Posted to issues@spark.apache.org by "Hyukjin Kwon (Jira)" <ji...@apache.org> on 2021/03/03 12:49:00 UTC
[jira] [Commented] (SPARK-34607) NewInstance.resolved should not
throw malformed class name error
[ https://issues.apache.org/jira/browse/SPARK-34607?page=com.atlassian.jira.plugin.system.issuetabpanels:comment-tabpanel&focusedCommentId=17294509#comment-17294509 ]
Hyukjin Kwon commented on SPARK-34607:
--------------------------------------
cc [~kiszk], [~maropu] and [~viirya] in case you're interested in this.
> NewInstance.resolved should not throw malformed class name error
> ----------------------------------------------------------------
>
> Key: SPARK-34607
> URL: https://issues.apache.org/jira/browse/SPARK-34607
> Project: Spark
> Issue Type: Bug
> Components: SQL
> Affects Versions: 2.4.7, 3.0.2, 3.1.1
> Reporter: Kris Mok
> Priority: Major
>
> I'd like to seek for community help on fixing this issue:
> Related to SPARK-34596, one of our users had hit an issue with {{ExpressionEncoder}} when running Spark code in a Scala REPL, where {{NewInstance.resolved}} was throwing {{"Malformed class name"}} error, with the following kind of stack trace:
> {code}
> java.lang.InternalError: Malformed class name
> at java.lang.Class.getSimpleBinaryName(Class.java:1450)
> at java.lang.Class.isMemberClass(Class.java:1433)
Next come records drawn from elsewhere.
-- ==== Sys2Proof/Machine/Ops.lean ====
section
/-! DEFINITION. Machine/Ops.lean: the named operations over the register copies, the channels, time and the event router. -/

namespace Sys2Proof.Machine

/-! ## Sparse stores -/

/-- The value of a key: the listed one, or the default. -/
def storeGet (d : Nat → Word) : Store → Nat → Word
  | [], k => d k
  | (a, v) :: r, k => if a = k then v else storeGet d r k

/-- Writing a key, keys kept strictly rising and no entry equal to its default. -/
def storePut (d : Nat → Word) : Store → Nat → Word → Store
  | [], k, v => if v = d k then [] else [(k, v)]
  | (a, w) :: r, k, v =>
    if k < a then (if v = d k then (a, w) :: r else (k, v) :: (a, w) :: r)
    else if k = a then (if v = d k then r else (k, v) :: r)
    else (a, w) :: storePut d r k v

/-- The canonical form from a lower bound on: keys strictly rising, no entry equal to its default. -/
def storeWfFrom (d : Nat → Word) : Nat → Store → Bool
  | _, [] => true
  | lo, (a, v) :: r => decide (lo ≤ a) && decide (v ≠ d a) && storeWfFrom d (a + 1) r

/-- The canonical form of a store. -/
def storeWf (d : Nat → Word) (st : Store) : Bool := storeWfFrom d 0 st

/-- The entry a staged copy holds for a key, where it holds one. -/
def stagedGet? : Store → Nat → Option Word
  | [], _ => none
  | (a, v) :: r, k => if a = k then some v else stagedGet? r k

/-- Staging a value: keys kept strictly rising, every staged key listed. -/
def stagedPut : Store → Nat → Word → Store
  | [], k, v => [(k, v)]
  | (a, w) :: r, k, v =>
    if k < a then (k, v) :: (a, w) :: r else if k = a then (k, v) :: r else (a, w) :: stagedPut r k v

/-- No default: every value other than zero is listed. -/
def zeroDefault (_ : Nat) : Word := 0#32

/-! ## Requesters -/

/-- A requester's copies and latches. -/
def State.view (s : State) : Req → ReqView
  | .host => s.regs.host
  | .side => s.regs.side
  | .int => s.regs.int

/-- Changing a requester's copies and latches. -/
def State.setView (s : State) (q : Req) (v : ReqView) : State :=
  match q with
  | .host => { s with regs := { s.regs with host := v } }
  | .side => { s with regs := { s.regs with side := v } }
  | .int => { s with regs := { s.regs with int := v } }

/-- A requester's own register (index registers, COMMIT.TIMEOUT), at its reset value until written. -/
def State.ownReg (s : State) (q : Req) (off : Nat) : Word := storeGet regReset (s.view q).own off

/-- Writing a requester's own register. -/
def State.setOwn (s : State) (q : Req) (off : Nat) (v : Word) : State :=
  s.setView q { s.view q with own := storePut regReset (s.view q).own off v }

/-! ## The active copy -/

/-- A stored register or table entry of the active copy (R16). -/
def State.cfg (s : State) (key : Nat) : Word := storeGet regReset s.regs.active key

/-- Writing a stored register of the active copy (command registers, R16). -/
def State.setCfg (s : State) (key : Nat) (v : Word) : State :=
  { s with regs := { s.regs with active := storePut regReset s.regs.active key v } }

/-- A sticky W1C register's bits. -/
def State.sticky (s : State) (off : Nat) : Word := storeGet zeroDefault s.regs.sticky off

/-- Setting sticky bits. -/
def State.setSticky (s : State) (off : Nat) (bits : Word) : State :=
  { s with regs := { s.regs with sticky := storePut zeroDefault s.regs.sticky off (s.sticky off ||| bits) } }

/-- Clearing sticky bits. -/
def State.clearSticky (s : State) (off : Nat) (bits : Word) : State :=
  { s with regs := { s.regs with sticky := storePut zeroDefault s.regs.sticky off (s.sticky off &&& ~~~bits) } }

/-- A register of channel n at its offset in the FCHn block. -/
def fch (n : Ch) (off : Nat) : Nat := 0x1000 + 0x200 * n.val + off

/-! ## Channels -/

/-- Channel n. -/
def State.chan (s : State) (n : Ch) : Chan := s.chs[n.val]

/-- Channel n replaced. -/
def State.setChan (s : State) (n : Ch) (c : Chan) : State := { s with chs := s.chs.set n.val c }

/-- Channel n changed. -/
def State.updChan (s : State) (n : Ch) (f : Chan → Chan) : State := s.setChan n (f (s.chan n))

/-- The agent-side port of channel n changed. -/
def State.updPort (s : State) (n : Ch) (f : Port → Port) : State :=
  s.updChan n (fun c => { c with port := f c.port })

/-- A slot of a channel. -/
def Chan.slot (c : Chan) (k : SlotId) : Slot := c.slots[k.val]

/-- A slot of channel n changed. -/
def State.updSlot (s : State) (n : Ch) (k : SlotId) (f : Slot → Slot) : State :=
  s.updChan n (fun c => { c with slots := c.slots.set k.val (f (c.slot k)) })

/-- A part of a channel. -/
def Chan.prt (c : Chan) (k : PartId) : Part := c.parts[k.val]

/-- A part of channel n changed. -/
def State.updPart (s : State) (n : Ch) (k : PartId) (f : Part → Part) : State :=
  s.updChan n (fun c => { c with parts := c.parts.set k.val (f (c.prt k)) })

/-- Every channel in order. -/
def allCh : List Ch := [0, 1, 2, 3, 4, 5, 6, 7]
def allSlots : List SlotId := [0, 1, 2, 3]
def allParts : List PartId := [0, 1]

/-- A step over every channel in order. -/
def forCh (f : State → Ch → State) (s : State) : State := allCh.foldl f s

/-! ## Time (R208, R362) -/

/-- KEEP ticks (32,768 per second) in a number of FAB cycles (600 MHz). -/
def keepTicks (cycles : Nat) : Nat := cycles * 512 / 9375000

/-- The RTC in KEEP ticks. -/
def State.rtcTicks (s : State) : Nat := s.keeper.rtcBase + keepTicks (s.time - s.keeper.rtcAt)

/-- A time in the R208 format: bit 63 valid, bits 62:15 seconds, bits 14:0 sub-seconds. -/
def timeWord (valid : Bool) (ticks : Nat) : DWord := BitVec.ofNat 64 (ticks % 2 ^ 63 + bitAt valid 63)

/-- The RTC in the R208 format. -/
def State.rtc (s : State) : DWord := timeWord s.keeper.rtcValid s.rtcTicks

/-- FAB cycles since the device restart. -/
def State.cycles (s : State) : Nat := s.time - s.plat.restartAt

/-- µs since the device restart. -/
def State.usSinceRestart (s : State) : Nat := s.cycles / 600

/-- The next free value, and the counter moved on (log entry 2). -/
def State.free (s : State) : BitVec 64 := Config.freeValue s.freeCtr
def State.bumpFree (s : State) : State := { s with freeCtr := s.freeCtr + 1 }

/-! ## Codes -/

def Mode.code : Mode → Nat
  | .shelf => 0 | .hold => 1 | .verify => 2 | .guard => 3 | .recover => 4 | .lockdown => 5
def AgentSt.code : AgentSt → Nat
  | .disabled => 0 | .held => 1 | .decanting => 2 | .released => 3 | .quarantined => 4 | .reimaging => 5
def Phase.code : Phase → Nat
  | .boot => 0 | .run => 1 | .update => 2
def Upd.code : Upd → Nat
  | .idle => 0 | .verifying => 1 | .copying => 2 | .waitPart => 3 | .flipPending => 4 | .confirming => 5
  | .burning => 6 | .rollingBack => 7
def Status.code : Status → Nat
  | .ok => 0 | .noop => 1 | .invalidOpcode => 2 | .invalidField => 3 | .notPermitted => 4 | .busyRetry => 5
  | .keyRevoked => 6 | .verifyFail => 7 | .staleGeneration => 8 | .dmaError => 9 | .aborted => 10
  | .resourceExhausted => 11 | .deviceFault => 12
def RecKind.code : RecKind → Nat
  | .event => 0 | .cleared => 1 | .start => 2 | .degraded => 3 | .gap => 4

/-! ## Raising events -/

/-- The severities of EV(64n + 0) to EV(64n + 53) (R95, R124, R163). -/
def chanSev : List Nat :=
  [4, 4, 4, 4, 4, 4, 1, 2, 0, 4, 1, 1, 3, 3, 6, 2,
   4, 1, 3, 2, 5, 2, 2, 2, 5, 2, 5, 6, 4, 1, 1, 3,
   1, 6, 6, 6, 5, 5, 1, 6, 6, 6, 5, 5, 3, 6, 4, 2, 6, 5, 0, 5, 6, 0]

/-- The severities of EV512 to EV536 (R128, R291). -/
def vaultSev : List Nat :=
  [4, 5, 7, 2, 1, 5, 2, 2, 5, 2, 2, 5, 2, 2, 6, 2, 6, 4, 5, 2, 6, 4, 1, 3, 5]

/-- The severities of EV544 to EV586 (R324). -/
def cryptoSev : List Nat :=
  [6, 6, 6, 6, 6, 6, 6, 6, 4, 4, 4, 4, 4, 4, 4, 4, 6, 6, 6, 6, 7, 6, 6, 7, 0, 1, 5, 7, 4, 2, 3, 2, 3, 4, 4, 4, 6, 5,
   6, 3, 7, 6, 0]

/-- The severities of EV672 to EV686 (R251); EV679 is reserved. -/
def linkSev : List Nat := [5, 3, 2, 3, 2, 4, 2, 0, 5, 4, 4, 3, 4, 3, 3]

/-- The severities of EV736 to EV755 (R217). -/
def sealSev : List Nat := [1, 1, 4, 5, 0, 5, 4, 5, 6, 2, 1, 2, 4, 6, 5, 3, 6, 3, 4, 6]

/-- The severities of EV770 to EV779 (R186). -/
def platSev : List Nat := [1, 5, 5, 2, 5, 2, 4, 6, 5, 1]

/-- The severities of EV820 to EV826 (R352). -/
def keeperSev : List Nat := [5, 7, 4, 6, 5, 2, 5]

/-- The severities of EV872 to EV883 (R377). -/
def recSev : List Nat := [5, 2, 2, 4, 5, 4, 3, 4, 2, 0, 3, 2]

/-- The severities of EV960 to EV973 (R400). -/
def clkSev : List Nat := [7, 7, 7, 6, 3, 6, 7, 6, 3, 5, 4, 6, 5]

/-- The severities of EV992 to EV1011 (R421). -/
def sideSev : List Nat := [3, 3, 3, 3, 4, 4, 3, 3, 0, 0, 3, 3, 3, 3, 2, 0, 1, 1, 1, 1]

/-- The severity a source's home chapter gives it. Sources whose severity depends on the case (EV768, EV769, EV771,
EV800 to EV819, EV1020) are raised with `raiseAt`. -/
def sevOf (src : Nat) : Nat :=
  if src < 512 then chanSev.getD (src % 64) 0
  else if src < 544 then vaultSev.getD (src - 512) 0
  else if src < 608 then cryptoSev.getD (src - 544) 0
  else if src < 672 then 5
  else if src < 736 then linkSev.getD (src - 672) 0
  else if src < 768 then sealSev.getD (src - 736) 0
  else if src < 770 then 2
  else if src < 780 then platSev.getD (src - 770) 0
  else if src < 800 then 1
  else if src < 820 then 3
  else if src < 832 then keeperSev.getD (src - 820) 0
  else if src < 836 then [5, 6, 5, 4].getD (src - 832) 0
  else if src < 868 then [4, 5, 4, 6].getD ((src - 832) % 4) 0
  else if src < 872 then 4
  else if src < 896 then recSev.getD (src - 872) 0
  else if src < 960 then 1
  else if src < 992 then clkSev.getD (src - 960) 0
  else if src < 1016 then sideSev.getD (src - 992) 0
  else [6, 7, 6, 7, 5, 7, 7, 5].getD (src - 1016) 0

/-- A raise at a severity: it sets out for the router (R356). -/
def State.raiseAt (s : State) (src sev arg : Nat) : State :=
  { s with evt := { s.evt with transit := s.evt.transit ++ [⟨src, sev, arg⟩] } }

/-- A raise at the severity of its home chapter. -/
def State.raise (s : State) (src arg : Nat) : State := s.raiseAt src (sevOf src) arg

/-- A raise where a condition holds. -/
def State.raiseIf (s : State) (c : Bool) (src arg : Nat) : State := if c then s.raise src arg else s

/-- EV(64n + k). -/
def State.raiseCh (s : State) (n : Ch) (k arg : Nat) : State := s.raise (64 * n.val + k) arg

/-- ARG of a channel event (R358): page, opcode, copy code and slot. -/
def chArg (page op copy slot : Nat) : Nat := page % 2 ^ 20 + 2 ^ 20 * (op % 256) + 2 ^ 28 * (copy % 8) + 2 ^ 31 * (slot % 4)

/-- A message to the outside (log entry 4). -/
def State.emit (s : State) (o : Out) : State := { s with outbox := s.outbox ++ [o] }

/-- A command to a part of a channel, or of the vault. -/
def State.flash (s : State) (n : Ch) (k : PartId) (op : FlashOp) (addr : List Byte) (len : Nat) (data : List Byte) : State :=
  s.emit (.flashCmd ⟨n.val, Nat.lt_succ_of_lt n.isLt⟩ k op addr len data)
def State.vaultFlash (s : State) (k : PartId) (op : FlashOp) : State := s.emit (.flashCmd 8 k op [] 0 [])

/-! ## The last-mode record, modes and agent states -/

/-- PLAT.AGENT: three bits an agent (R43). -/
def State.agentWord (s : State) : Nat := allCh.foldr (fun n a => (s.chan n).st.code * 8 ^ n.val + a) 0

end Sys2Proof.Machine
end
> at org.apache.spark.sql.catalyst.expressions.objects.NewInstance.resolved$lzycompute(objects.scala:447)
> at org.apache.spark.sql.catalyst.expressions.objects.NewInstance.resolved(objects.scala:441)
> at org.apache.spark.sql.catalyst.analysis.Analyzer.resolveExpressionBottomUp(Analyzer.scala:1935)
> ...
> Caused by: sbt.ForkMain$ForkError: java.lang.StringIndexOutOfBoundsException: String index out of range: -83
> at java.lang.String.substring(String.java:1931)
> at java.lang.Class.getSimpleBinaryName(Class.java:1448)
> at java.lang.Class.isMemberClass(Class.java:1433)
> at org.apache.spark.sql.catalyst.expressions.objects.NewInstance.resolved$lzycompute(objects.scala:447)
> at org.apache.spark.sql.catalyst.expressions.objects.NewInstance.resolved(objects.scala:441)
> ...
> {code}
> The most important point in the stack trace is this:
> {code}
> java.lang.InternalError: Malformed class name
> at java.lang.Class.getSimpleBinaryName(Class.java:1450)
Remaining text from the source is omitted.